● Exercise requirements:
Please restate, word for word, the lines below that begin at the one with "ended is cleared;" and end at the one with "t.cue.finished = s.cue.finished". Leave out all other lines.

--- Data excerpts Enclosed Below ---

/-- RESTORE_ZONE (R19). -/
def execRestoreZone (p : PortId) (args : List Byte) (s : State) : Result := .next (frameArrives p 3 (10 :: args) s)

/-- TAKE_MANUAL_CONTROL (R40). -/
def execTakeManualControl (p : PortId) (args : List Byte) (s : State) : Result := .next (frameArrives p 3 (11 :: args) s)

/-- SET_FLOOR_PHASE (R41). -/
def execSetFloorPhase (p : PortId) (args : List Byte) (s : State) : Result := .next (frameArrives p 3 (12 :: args) s)

/-- RETURN_TO_AUTOMATIC (R42). -/
def execReturnToAutomatic (p : PortId) (args : List Byte) (s : State) : Result := .next (frameArrives p 3 (13 :: args) s)

/-- RECALL_BANK (R55). -/
def execRecallBank (p : PortId) (args : List Byte) (s : State) : Result := .next (frameArrives p 3 (14 :: args) s)

/-- CANCEL_RECALL (R56). -/
def execCancelRecall (p : PortId) (args : List Byte) (s : State) : Result := .next (frameArrives p 3 (15 :: args) s)

/-- AUTHORISE_PHASE_II (R64). -/
def execAuthorisePhaseII (p : PortId) (args : List Byte) (s : State) : Result := .next (frameArrives p 3 (16 :: args) s)

/-- WITHDRAW_PHASE_II (R65). -/
def execWithdrawPhaseII (p : PortId) (args : List Byte) (s : State) : Result := .next (frameArrives p 3 (17 :: args) s)

/-- RELEASE_ALL_DOORS (R76). -/
def execReleaseAllDoors (p : PortId) (args : List Byte) (s : State) : Result := .next (frameArrives p 3 (18 :: args) s)

/-- MONITOR_SELECT (R135). -/
def execMonitorSelect (p : PortId) (args : List Byte) (s : State) : Result := .next (frameArrives p 3 (19 :: args) s)

/-- UNKNOWN_COMMAND_CODE (R165). A code that is known is no command of this row and has no effect. -/
def execUnknownCommandCode (p : PortId) (code : Byte) (args : List Byte) (s : State) : Result :=
  .next (if knownCommand code then s else frameArrives p 3 (code :: args) s)

/-- ANNOUNCE_TENANT (R139). -/
def execAnnounceTenant (p : PortId) (args : List Byte) (s : State) : Result := .next (frameArrives p 6 (1 :: args) s)

/-- ANNOUNCE_CANCEL (R143). -/
def execAnnounceCancel (p : PortId) (args : List Byte) (s : State) : Result := .next (frameArrives p 6 (2 :: args) s)

/-- LIVE_START (R132). -/
def execLiveStart (p : PortId) (args : List Byte) (s : State) : Result := .next (frameArrives p 6 (3 :: args) s)

/-- LIVE_STOP (R133). -/
def execLiveStop (p : PortId) (args : List Byte) (s : State) : Result := .next (frameArrives p 6 (4 :: args) s)

/-- UNKNOWN_ANNOUNCE_SUBKIND (R167). A sub-kind that is known is no command of this row and has no effect. -/
def execUnknownAnnounceSubkind (p : PortId) (sub : Byte) (args : List Byte) (s : State) : Result :=
  .next (if knownSub sub then s else frameArrives p 6 (sub :: args) s)

/-- CONFIGURE_WRITE (R173). -/
def execConfigureWrite (p : PortId) (args : List Byte) (s : State) : Result := .next (frameArrives p 7 (1 :: args) s)

/-- CONFIGURE_READ_BACK (R173). -/
def execConfigureReadBack (p : PortId) (args : List Byte) (s : State) : Result := .next (frameArrives p 7 (2 :: args) s)

/-- CONFIGURE_COMMIT (R174). -/
def execConfigureCommit (p : PortId) (args : List Byte) (s : State) : Result := .next (frameArrives p 7 (3 :: args) s)

/-- CONFIGURE_DISCARD (R173). -/
def execConfigureDiscard (p : PortId) (args : List Byte) (s : State) : Result := .next (frameArrives p 7 (4 :: args) s)

/-- UNKNOWN_CONFIGURE_SUBKIND (R173). A sub-kind that is known is no command of this row and has no effect. -/
def execUnknownConfigureSubkind (p : PortId) (sub : Byte) (args : List Byte) (s : State) : Result :=
  .next (if knownSub sub then s else frameArrives p 7 (sub :: args) s)

end Sys2Proof.Machine
end

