/-- The queue of a group after an event that queues the strikes `names` (R74) and re-reads the classes of the floors that
`touched` names (R75), from a queue in class order. The queue is in class order. In each class stand first the entries that
were in it and keep it, in their order; then the new entries, in ascending order of door point number; then the entries
promoted to it, in the order in which they stood (log entry 14). -/
def requeued (g : GroupId) (names : DoorId → Bool) (touched : Nat → Bool) (s : State) (q : List QueueEntry) : Prop :=
  let old := s.dsq.groups[g].queue
  let classOf := fun (d : DoorId) => s.floorClass s.cfg.doors[d].floor
  let promoted := fun (e : QueueEntry) => touched s.cfg.doors[e.door].floor && decide (classOf e.door < e.cls)
  old.Pairwise (fun a b => a.cls ≤ b.cls) →
    q.Pairwise (fun a b => a.cls ≤ b.cls)
    ∧ ∀ k, (q.filter fun e => decide (e.cls = k)) =
        (old.filter fun e => decide (e.cls = k) && !promoted e)
          ++ ((List.finRange 128).filter fun d =>
              s.strikeOf g d && decide (s.dsq.doors[d] = .secured) && names d && decide (classOf d = k)).map (⟨·, k⟩)
          ++ ((old.filter fun e => promoted e && decide (classOf e.door = k)).map fun e => { e with cls := k })

/-- Some configured strike of a floor is FAILED. -/
def someFailed (s : State) (f : FloorId) : Prop :=
  ∃ d : DoorId, s.isStrike d = true ∧ s.cfg.doors[d].floor = f.val ∧ s.dsq.doors[d] = .failed

/-- What a change of FAILED states delivers (R81, R82): DOOR FAILED raised for each strike that became FAILED and cleared for each
that ceased to be; the re-entry impaired flag of each floor whose first strike became FAILED or whose last ceased to be. -/
def failedNews (s t : State) (news : List Instr) : Prop :=
  (∀ d : DoorId, .troubleRaise .doorFailed d.val ∈ news
      ↔ s.isStrike d = true ∧ s.dsq.doors[d] ≠ .failed ∧ t.dsq.doors[d] = .failed)
    ∧ (∀ d : DoorId, .troubleClear .doorFailed d.val ∈ news
      ↔ s.isStrike d = true ∧ s.dsq.doors[d] = .failed ∧ t.dsq.doors[d] ≠ .failed)
    ∧ (∀ f v, .reentryImpairedWrite f v ∈ news
      ↔ (v = true ∧ ¬ someFailed s f ∧ someFailed t f) ∨ (v = false ∧ someFailed s f ∧ ¬ someFailed t f))
    ∧ ∀ e ∈ news, (∃ d : DoorId, e = .troubleRaise .doorFailed d.val ∨ e = .troubleClear .doorFailed d.val)
        ∨ ∃ f v, e = .reentryImpairedWrite f v

/-! ## Relations of the Channel Router -/

/-- The monitored channel is the one that the selection names as the state stands (R135). -/
def monitorFollows (t : State) : Prop :=
  (t.chr.selection = .off → t.chr.monitored = none)
    ∧ (∀ c, t.chr.selection = .channel c → t.chr.monitored = some c)
    ∧ (t.chr.selection = .followOrigin → t.rge.firstAlarms = [] → t.chr.monitored = none)
    ∧ ∀ f rest, t.chr.selection = .followOrigin → t.rge.firstAlarms = f :: rest →
        (∀ c, t.chr.monitored = some c → ∃ z ∈ t.chr.channels[c].zoneSet, z.val = f.val)
        ∧ (t.chr.monitored = none → ∀ c : ChannelId, ∀ z ∈ t.chr.channels[c].zoneSet, z.val ≠ f.val)

/-- The victim of a pre-emption: the programme on channel `c` has the greatest priority number, then the latest grant, then the
highest-numbered channel (R123). -/
def isVictim (s : State) (c : ChannelId) (g : Grant) : Prop :=
  s.chr.channels[c].grant = some g
    ∧ ∀ (k : ChannelId) (h : Grant), k ≠ c → s.chr.channels[k].grant = some h →
        demandPriority h.prog.demand < demandPriority g.prog.demand
        ∨ (demandPriority h.prog.demand = demandPriority g.prog.demand
            ∧ (h.granted < g.granted ∨ (h.granted = g.granted ∧ k < c)))

/-! ## Relations of the Cue Engine -/

/-- What a configured speaker zone hears, with the demand instant of its slot (R106, R110): the present slot of the lowest priority
number in the order LIVE-C, fire, LIVE-P, tenant; nothing when that slot is complete. -/
def zoneHears (s : State) (z : SpeakerId) : Option (Demand × Nat) :=
  let r := s.cue.zones[z]
  let tenantPart := match r.tenant with
    | some t => if t.complete then none else some (.tenant t.ticket t.cue, t.instant)
    | none => none
  let firePart := fun (below : Option (Demand × Nat)) => match r.fire with
    | some f => if f.complete then none else some (.fire f.cue f.prio, f.instant)
    | none => below
  if s.speakerConfigured z then
    match r.live with
    | some l => if l.source = .liveC then some (.live .liveC, l.instant) else firePart (some (.live .liveP, l.instant))
    | none => firePart tenantPart
  else none

/-- A chain at the first block of a cue (R111, R113): a repeat count of 0 is continuous. -/
def startOf (s : State) (n started : Nat) : Chain :=
  ⟨n, if (s.cueAt n).repeats = 0 then none else some (s.cueAt n).repeats, .segment 0, started⟩

/-- A chain stands at the end of a repetition of its cue (R112). -/
def repetitionEnds (s : State) (k : Chain) : Prop :=
  match k.pos with
  | .segment i => s.playedLength k.cue ≤ i + 1 ∧ (s.cueAt k.cue).gap = 0
  | .gap j => (s.cueAt k.cue).gap ≤ j + 1

/-- A chain stands at the end of its cue (R112, R113). -/
def cueIsOver (s : State) (k : Chain) : Prop := repetitionEnds s k ∧ ∃ r, k.remaining = some r ∧ r ≤ 1

/-- The position of a chain after a block boundary within its cue (R112): the next block of the segment or of the gap, or the next
repetition. -/
def movesWithin (s : State) (k next : Chain) : Prop :=
  (∃ i, k.pos = .segment i ∧ i + 1 < s.playedLength k.cue ∧ next = { k with pos := .segment (i + 1) })
  ∨ (∃ i, k.pos = .segment i ∧ s.playedLength k.cue ≤ i + 1 ∧ 0 < (s.cueAt k.cue).gap ∧ next = { k with pos := .gap 0 })
  ∨ (∃ j, k.pos = .gap j ∧ j + 1 < (s.cueAt k.cue).gap ∧ next = { k with pos := .gap (j + 1) })
  ∨ (repetitionEnds s k ∧ k.remaining = none ∧ next = { k with pos := .segment 0 })
  ∨ (repetitionEnds s k ∧ ∃ r, k.remaining = some r ∧ 1 < r ∧ next = { k with remaining := some (r - 1), pos := .segment 0 })

/-- The demand instant of a programme: the earliest among the slots that its zones hear (R110). -/
def earliestInstant (s : State) (d : Demand) (i : Nat) : Prop :=
  (∃ z, zoneHears s z = some (d, i)) ∧ ∀ z j, zoneHears s z = some (d, j) → i ≤ j

/-- Programme `d` comes before programme `e` in the order of R122, with these demand instants: by priority, then by demand instant,
then by the lowest-numbered zone of the demand set. -/
def aheadOf (s : State) (d : Demand) (i : Nat) (e : Demand) (j : Nat) : Prop :=
  demandPriority d < demandPriority e
  ∨ (demandPriority d = demandPriority e
      ∧ (i < j ∨ (i = j ∧ ∃ z ∈ s.demandSet d, ∀ y ∈ s.demandSet e, z < y)))

/-- What CUE hands over about programme `d` in an event that took the demand sets from `s` to `t` (R110): that it has formed, that
its demand set or demand instant has changed, or that its demand set has become empty. -/
def handedOf (s t : State) (d : Demand) (e : Instr) : Prop :=
  (s.demandSet d = [] ∧ t.demandSet d ≠ [] ∧ ∃ i, earliestInstant t d i ∧ match d with
      | .tenant k q => e = .tenantProgrammeHanded k q i
      | _ => e = .programmeHanded d .formed i)
  ∨ (s.demandSet d ≠ [] ∧ t.demandSet d = [] ∧ e = .programmeHanded d .ended t.now)
  ∨ (s.demandSet d ≠ [] ∧ t.demandSet d ≠ [] ∧ ∃ i, earliestInstant t d i
      ∧ (s.demandSet d ≠ t.demandSet d ∨ ¬ earliestInstant s d i) ∧ e = .programmeHanded d .changed i)

/-- A delivery that hands over a programme that has formed. -/
def isNewProgramme (e : Instr) : Option (Demand × Nat) :=
  match e with
  | .programmeHanded d .formed i => some (d, i)
  | .tenantProgrammeHanded k q i => some (.tenant k q, i)
  | _ => none

/-- The list of what an event hands over (R110, R122): each programme once; the changes and ends first, then the programmes that
have formed, none behind one that comes after it in the order of R122 (log entry 19). -/
def handsOver (s t : State) (hands : List Instr) : Prop :=
  (∀ e, e ∈ hands ↔ ∃ d, handedOf s t d e) ∧ hands.Nodup
  ∧ hands.Pairwise fun a b => ∀ d i, isNewProgramme a = some (d, i) →
      ∃ e j, isNewProgramme b = some (e, j) ∧ ¬ aheadOf t e j d i

/-- A zone that heard a programme and no longer hears it. -/
def zoneLeft (s t : State) (z : SpeakerId) : Bool :=
  (zoneHears s z).any fun x => decide ((zoneHears t z).map Prod.fst ≠ some x.1)

/-- The end of an event of CUE that took the Zone Demand records from those of `s` to those of `t` (R110, R115, R124, R125, R135):
the zones that left their programme leave its channel's zone set and pending joins; the chain of a channel whose programme has
ended is cleared; the monitored channel follows; the programmes are handed over. -/
def cueEnds (way : List Instr) (s t : State) : Prop :=
  t = { s with cue := t.cue, chr := t.chr, deliveries := t.deliveries }
  ∧ t.cue.finished = s.cue.finished
  ∧ (∀ c : ChannelId, t.chr.channels[c] = { s.chr.channels[c] with
        zoneSet := s.chr.channels[c].zoneSet.filter fun z => !zoneLeft s t z
        joins := s.chr.channels[c].joins.filter fun z => !zoneLeft s t z })
  ∧ (∀ c : ChannelId,
      let ended : Prop := ∃ g, s.chr.channels[c].grant = some g
        ∧ s.demandSet g.prog.demand ≠ [] ∧ t.demandSet g.prog.demand = []
      (ended → t.cue.chains[c] = none) ∧ (¬ ended → t.cue.chains[c] = s.cue.chains[c]))
  ∧ t.chr = { s.chr with channels := t.chr.channels, monitored := t.chr.monitored }
  ∧ ((∀ c : ChannelId, t.chr.channels[c].zoneSet = s.chr.channels[c].zoneSet) → t.chr.monitored = s.chr.monitored)
  ∧ ((∃ c : ChannelId, t.chr.channels[c].zoneSet ≠ s.chr.channels[c].zoneSet) → monitorFollows t)
  ∧ ∃ hands, handsOver s t hands ∧ leaves .cue way hands s t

--- End of Enclosed Data excerpts ---

● Solved problem:
ended is cleared; the monitored channel follows; the programmes are handed over. -/
def cueEnds (way : List Instr) (s t : State) : Prop :=
  t = { s with cue := t.cue, chr := t.chr, deliveries := t.deliveries }
  ∧ t.cue.finished = s.cue.finished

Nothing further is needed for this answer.